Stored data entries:
↓↓↓

/-- The bytes of each value of each row's output, and of each row's sum, are its own. -/
theorem rowsWrites_apart (hc : c.width = 32 ∨ c.width = 64) (hn : n ≤ 128) (ho : ∀ r < n, (out r).o.length ≤ 128)
    (ha : a ∈ rowsWrites c last n out) (hb : b ∈ rowsWrites c last n out) : a = b ∨ Apart a b := by
  obtain ⟨base, hbase, hsize⟩ := carryM_base hc last
  have hlt {r j v : Nat} (hr : r < n) (hv : (out r).o[j]? = some v) : j < 128 :=
    (List.getElem?_eq_some_iff.1 hv).1.trans_le (ho r hr)
  obtain ⟨r, hr, rfl | ⟨j, v, hv, rfl⟩⟩ := mem_rowsWrites.1 ha <;>
    obtain ⟨q, hq, rfl | ⟨i, w, hw, rfl⟩⟩ := mem_rowsWrites.1 hb <;>
    simp only [Apart, length_sumWrite, length_outWrite]
  case inl.inl =>
    by_cases h : r = q
    · exact .inl (by rw [h])
    · simp only [sumWrite, hbase]
      omega
  case inl.inr =>
    have := hlt hq hw
    simp only [sumWrite, outWrite, hbase]
    rcases hsize with ⟨h, h2⟩ | ⟨h, h2⟩ <;> rw [h] <;> omega
  case inr.inl =>
    have := hlt hr hv
    simp only [sumWrite, outWrite, hbase]
    rcases hsize with ⟨h, h2⟩ | ⟨h, h2⟩ <;> rw [h] <;> omega
  case inr.inr =>
    have hj := hlt hr hv
    have hi := hlt hq hw
    by_cases h : r = q ∧ j = i
    · obtain ⟨rfl, rfl⟩ := h
      exact .inl (by rw [Option.some.inj (hv.symm.trans hw)])
    · simp only [outWrite]
      rcases hsize with ⟨h, h2⟩ | ⟨h, h2⟩ <;> rw [h] <;> omega

/-- With binary64 carries, the last rows leave slot ACC + 1 free: their outputs end before it, and their sums begin after it. -/
theorem rowsWrites_apart_next (hc : c.width = 64) (hn : n ≤ 128) (ho : ∀ r < n, (out r).o.length ≤ 128)
    (ha : a ∈ rowsWrites c true n out) : a.1 + a.2.length ≤ 65536 ∨ 131072 ≤ a.1 := by
  obtain ⟨r, hr, rfl | ⟨j, v, hv, rfl⟩⟩ := mem_rowsWrites.1 ha
  · refine .inr ?_
    rw [sumWrite, carryM, if_neg (by omega)]
    omega
  · have hj := (List.getElem?_eq_some_iff.1 hv).1.trans_le (ho r hr)
    refine .inl ?_
    rw [length_outWrite]
    simp only [outWrite, outSize, if_true]
    omega

theorem putRows_holds (hs : s.acc.wf = true) (hn : n ≤ 128) (ho : ∀ r < n, (out r).o.length ≤ 128)
    (ha : a ∈ rowsWrites m.carry last n out) :
    (s.putRows m last ((List.range n).map out)).AccHolds m.cluster m.w.acc a := by
  have hw := accHolds_of_mem (cl := m.cluster) (i := m.w.acc) hs ha fun b hb => rowsWrites_apart (carry_width m) hn ho hb ha
  rw [putRows_eq]
  dsimp only
  split
  next hz =>
    simp only [Bool.and_eq_true] at hz
    obtain ⟨rfl, h6⟩ := hz
    have hfree := rowsWrites_apart_next (by simp only [Cmd.carry, h6]; rfl) hn ho ha
    refine (readBytes_replaceMem_apart (wf_writeAccs hs) rfl (List.forall_mem_nil _) ?_).trans hw
    simp only [accKey]
    omega
  next => exact hw

theorem putRows_frame (s : State) (m : Cmd) (last : Bool) (n : Nat) (out : Nat → AttRow) :
    ∃ acc, s.putRows m last ((List.range n).map out) = { s with acc := acc } := by
  rw [putRows_eq, writeAccs_eq]
  dsimp only
  split
  · exact ⟨_, rfl⟩
  · exact ⟨_, rfl⟩

theorem wf_putRows (h : s.acc.wf = true) : (s.putRows m last ((List.range n).map out)).acc.wf = true := by
  rw [putRows_eq]
  dsimp only
  split
  · exact wf_replaceMem _ _ (wf_writeAccs h) rfl (List.forall_mem_nil _)
  · exact wf_writeAccs h

/-- The slots hold a row of a command (R226, R441): its maximum, its sum, and its carries or after the last block its normalised
values. -/
def State.HoldsRow (y : State) (m : Cmd) (last : Prop) (hdim r : Nat) (x : AttRow) : Prop :=
  y.readAcc m.cluster m.w.acc (carryM m.carry r) 4 = x.m % 2 ^ 32 ∧
  y.readAcc m.cluster m.w.acc (carryM m.carry r + 8) (m.carry.width / 8) = x.l % 2 ^ m.carry.width ∧
  ∀ j, j < hdim →
    (¬ last →
      y.readAcc m.cluster m.w.acc (carryO m.carry r j) (m.carry.width / 8) = x.o.getD j 0 % 2 ^ m.carry.width) ∧
    (last → y.readAcc m.cluster m.w.acc (r * 512 + j * 4) 4 = attNorm m.carry x.l (x.o.getD j 0) % 2 ^ 32)

theorem putRows_holdsRow {hdim : Nat} (hs : s.acc.wf = true) (hn : n ≤ 128) (hd : hdim ≤ 128)
    (ho : ∀ r < n, (out r).o.length = hdim) (hr : r < n) :
    (s.putRows m last ((List.range n).map out)).HoldsRow m (last = true) hdim r (out r) := by
  obtain rfl := ho r hr
  have hle (q : Nat) (hq : q < n) : (out q).o.length ≤ 128 := (ho q hq).trans_le hd
  have hw := carry_width m
  have hpow : 256 ^ (m.carry.width / 8) = 2 ^ m.carry.width := by rcases hw with h | h <;> rw [h] <;> rfl
  have hsum := putRows_holds (m := m) (last := last) hs hn hle (mem_rowsWrites.2 ⟨r, hr, .inl rfl⟩)
  have hout {j : Nat} (hj : j < (out r).o.length) := putRows_holds (m := m) (last := last) hs hn hle
    (mem_rowsWrites.2 ⟨r, hr, .inr ⟨j, _, List.getElem?_eq_getElem hj, rfl⟩⟩)
  refine ⟨?max, ?sum, fun j hj => ⟨fun hl => ?out, fun hl => ?norm⟩⟩
  case max =>
    have h := hsum.readAcc (k := 0) (n := 4) (by rw [length_sumWrite]; omega)
    rwa [Nat.add_zero, sumWrite, rd_leBytes_low (by omega)] at h
  case sum =>
    refine (hsum.readAcc (k := 8) (by rw [length_sumWrite]; omega)).trans ?_
    rw [sumWrite, rd_append_leBytes (by omega) _ (Laws.length_leBytes ..), hpow]
  case out =>
    have hj' := hout hj
    rw [Bool.not_eq_true] at hl
    subst hl
    rw [List.getD_eq_getElem _ _ hj, ← hpow]
    exact hj'.readAcc_leBytes
  case norm =>
    have hj' := hout hj
    subst hl
    rw [List.getD_eq_getElem _ _ hj, show 2 ^ 32 = 256 ^ 4 from rfl]
    exact hj'.readAcc_leBytes

end

/-! ### The step of a command (R426) -/

/-- A command of an opcode runs: it has started, it is not over, and its core holds the lease where it needs one (R252). -/
def State.Runs (s : State) (op : Nat) (m : Cmd) : Prop :=
  s.cmdOf s.ev.who = some m ∧ m.op = op ∧ m.started = true ∧ m.accepted = true ∧ m.done = none ∧
    (m.q = 0 → (s.core m.core).leaseHeld = true)

/-- A step of a command gets past its start, which leaves `u`. -/
structure State.TileRuns (s : State) (op : Nat) (start : Cmd → Run) (m : Cmd) (u : State) : Prop where
  who : s.cmdOf s.ev.who = some m
  op : m.op = op
  done : m.done = none
  accepted : m.accepted = true
  gate : (if m.started then m.q == 0 && !(s.core m.core).leaseHeld else !s.canStart m) = false
  first : (if m.started = true then pure none else do
      settleWrites m.who ((s.regionPeers m).map peerWrite)
      start m : Run) s = .ok (none, u)

/-- What a command leaves that has done its part of a step: over, or as it stands. -/
def State.closed (t : State) (y : Cmd) (over_ : Bool) : State := if over_ then t.endCmd y 0 0 else t

section
variable {s t u v : State} {m x y : Cmd} {op n : Nat} {start : Cmd → Run} {post : Cmd → Dword → List Byte → M Cmd}
  {after : Cmd → M Bool} {over_ : Bool} {estat fsub : Byte}

theorem n_of_cmdOf (h : s.cmdOf n = some m) : m.n = n := by simpa using List.find?_some h

theorem cmdOf_of_cmds (h : t.cmds = s.cmds) (n : Nat) : t.cmdOf n = s.cmdOf n := by rw [State.cmdOf, State.cmdOf, h]

theorem cmdOf_setCmd (h : s.cmdOf y.n = some x) : (s.setCmd y).cmdOf y.n = some y := by
  have hkey : (fun z : Cmd => decide ((if z.n = y.n then y else z).n = y.n)) = fun z => decide (z.n = y.n) := by
    funext z
    by_cases h : z.n = y.n
    · simp only [h, if_true]
    · rw [if_neg h]
  have hmap := List.find?_map (p := fun z : Cmd => decide (z.n = y.n)) (f := fun z => if z.n = y.n then y else z) (l := s.cmds)
  refine hmap.trans ?_
  show Option.map _ (s.cmds.find? fun z : Cmd => decide ((if z.n = y.n then y else z).n = y.n)) = _
  rw [hkey]
  exact (congrArg _ h).trans (congrArg some (if_pos (n_of_cmdOf h)))

theorem State.Runs.cmdOf (h : s.Runs op m) : s.cmdOf m.n = some m := by
  rw [n_of_cmdOf h.1]
  exact h.1

theorem State.Starts.cmdOf (h : s.Starts op m) : s.cmdOf m.n = some m := by
  rw [n_of_cmdOf h.1]
  exact h.1

theorem State.Starts.done (h : s.Starts op m) : m.done = none := by
  obtain ⟨-, -, hdone, -⟩ := h
  exact hdone

theorem State.Runs.done (h : s.Runs op m) : m.done = none := by
  obtain ⟨-, -, -, -, hdone, -⟩ := h
  exact hdone

theorem State.Starts.tileRuns (h : s.Starts op m) (hs : start m s = .ok (none, u)) : s.TileRuns op start m u := by
  have hfirst := tileStart_ok h hs
  obtain ⟨hwho, hop, hdone, hacc, hstarted, hcan, -⟩ := h
  exact ⟨hwho, hop, hdone, hacc, by simp [hstarted, hcan], hfirst⟩

theorem State.Runs.tileRuns (h : s.Runs op m) : s.TileRuns op start m s := by
  obtain ⟨hwho, hop, hstarted, hacc, hdone, hlease⟩ := h
  refine ⟨hwho, hop, hdone, hacc, ?_, congrFun (if_pos hstarted) s⟩
  rw [if_pos hstarted, Bool.and_eq_false_imp]
  intro hq
  simp [hlease (by simpa using hq)]

/-- A command without writes to make goes on by its parts, until one of them says that it is over. -/
theorem State.TileRuns.runTile_eq (h : s.TileRuns op start m u) (hx : u.cmdOf m.n = some x) (hw : x.todo = [])
    (ha : after x u = .ok (over_, t)) (hy : over_ = true → t.cmdOf m.n = some y) :
    runTile op start post after s = (t.closed y over_).afterTile m.n := by
  have hfirst := h.first
  simp only [runTile, h.who, h.op, h.done, h.accepted]
  rw [if_neg (by simp), if_neg (Bool.eq_false_iff.1 h.gate)]
  refine runM_ok ((bind_ok hfirst).trans ((bind_ok (getCmd_ok hx)).trans ?_))
  rw [hw]
  refine (bind_ok ha).trans ?_
  cases over_ with
  | false => rfl
  | true => exact (bind_ok (getCmd_ok (hy rfl))).trans rfl

/-! ### What the end of a command leaves unchanged (R251, R428) -/

/-- Nothing but the clusters is another. -/
def ClustersOnly (s t : State) : Prop := ∃ cs, t = { s with clusters := cs }

theorem ClustersOnly.modRing {cl : Nat} {f : Ring → Ring} (h : ClustersOnly s t) : ClustersOnly s (t.modRing cl n f) := by
  obtain ⟨cs, rfl⟩ := h
  exact ⟨_, rfl⟩

/-- The end of a command changes its cluster's rings only. -/
theorem clustersOnly_retireRings (s : State) (m : Cmd) : ClustersOnly s (s.retireRings m) := by
  have hfold {t : State} (h : ClustersOnly s t) (rs : List Nat) :
      ClustersOnly s (rs.foldl (fun s r => s.modRing m.cluster m.w.ringB fun x => x.written r) t) := by
    induction rs generalizing t with
    | nil => exact h
    | cons r rs ih => exact ih h.modRing
  have h := hfold ⟨s.clusters, rfl⟩ m.resv
  unfold State.retireRings
  dsimp only
  split_ifs
  · exact h.modRing
  · exact h.modRing.modRing
  · exact h.modRing
  · exact h.modRing
  · exact h

/-- A command that is over. -/
def Cmd.ended (m : Cmd) (estat fsub : Byte) : Cmd :=
  { m with
    started := true, done := some (estat, fsub), todo := [], resv := []
    counts := if m.w.notify && m.w.w6.getLsbD 11 then (if m.op = 0x13 then m.counts else [(m.cluster, m.bytes)]) else [] }

theorem endCmd_eq (s : State) (m : Cmd) (estat fsub : Byte) : ∃ cs,
    let t := ({ s with clusters := cs }.setCmd (m.ended estat fsub)).dropFault (.cmd m.n)
    s.endCmd m estat fsub = if m.q = 0 then t.modCore m.core fun c => { c with leaseIdle := 0 } else t := by
  obtain ⟨cs, h⟩ := clustersOnly_retireRings s m
  refine ⟨cs, ?_⟩
  rw [State.endCmd, h]
  rfl

theorem sameMemory_endCmd (s : State) (m : Cmd) (estat fsub : Byte) : SameMemory s (s.endCmd m estat fsub) := by
  obtain ⟨cs, h⟩ := endCmd_eq s m estat fsub
  rw [h]
  split
  · exact ⟨rfl, rfl, rfl, rfl⟩
  · exact ⟨rfl, rfl, rfl, rfl⟩

theorem endCmd_scbs (s : State) (m : Cmd) (estat fsub : Byte) : (s.endCmd m estat fsub).scbs = s.scbs := by
  obtain ⟨cs, h⟩ := endCmd_eq s m estat fsub
  rw [h]
  split
  · rfl
  · rfl

theorem endCmd_attuf (s : State) (m : Cmd) (estat fsub : Byte) (c : Nat) :
    ((s.endCmd m estat fsub).core c).attuf = (s.core c).attuf := by
  obtain ⟨cs, h⟩ := endCmd_eq s m estat fsub
  rw [h]
  split
  · rw [State.modCore_eq, State.core_setCore]
    split
    · subst c
      rfl
    · rfl
  · rfl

↑↑↑

WHAT THIS TASK INVOLVES:
Word for word, set down the lines from the beginning of the records through the line that holds "theorem rowsWrites_apart_next (hc". Leave out the rest.

TASK OUTPUT:
/-- The bytes of each value of each row's output, and of each row's sum, are its own. -/
theorem rowsWrites_apart (hc : c.width = 32 ∨ c.width = 64) (hn : n ≤ 128) (ho : ∀ r < n, (out r).o.length ≤ 128)
    (ha : a ∈ rowsWrites c last n out) (hb : b ∈ rowsWrites c last n out) : a = b ∨ Apart a b := by
  obtain ⟨base, hbase, hsize⟩ := carryM_base hc last
  have hlt {r j v : Nat} (hr : r < n) (hv : (out r).o[j]? = some v) : j < 128 :=
    (List.getElem?_eq_some_iff.1 hv).1.trans_le (ho r hr)
  obtain ⟨r, hr, rfl | ⟨j, v, hv, rfl⟩⟩ := mem_rowsWrites.1 ha <;>
    obtain ⟨q, hq, rfl | ⟨i, w, hw, rfl⟩⟩ := mem_rowsWrites.1 hb <;>
    simp only [Apart, length_sumWrite, length_outWrite]
  case inl.inl =>
    by_cases h : r = q
    · exact .inl (by rw [h])
    · simp only [sumWrite, hbase]
      omega
  case inl.inr =>
    have := hlt hq hw
    simp only [sumWrite, outWrite, hbase]
    rcases hsize with ⟨h, h2⟩ | ⟨h, h2⟩ <;> rw [h] <;> omega
  case inr.inl =>
    have := hlt hr hv
    simp only [sumWrite, outWrite, hbase]
    rcases hsize with ⟨h, h2⟩ | ⟨h, h2⟩ <;> rw [h] <;> omega
  case inr.inr =>
    have hj := hlt hr hv
    have hi := hlt hq hw
    by_cases h : r = q ∧ j = i
    · obtain ⟨rfl, rfl⟩ := h
      exact .inl (by rw [Option.some.inj (hv.symm.trans hw)])
    · simp only [outWrite]
      rcases hsize with ⟨h, h2⟩ | ⟨h, h2⟩ <;> rw [h] <;> omega

/-- With binary64 carries, the last rows leave slot ACC + 1 free: their outputs end before it, and their sums begin after it. -/
theorem rowsWrites_apart_next (hc : c.width = 64) (hn : n ≤ 128) (ho : ∀ r < n, (out r).o.length ≤ 128)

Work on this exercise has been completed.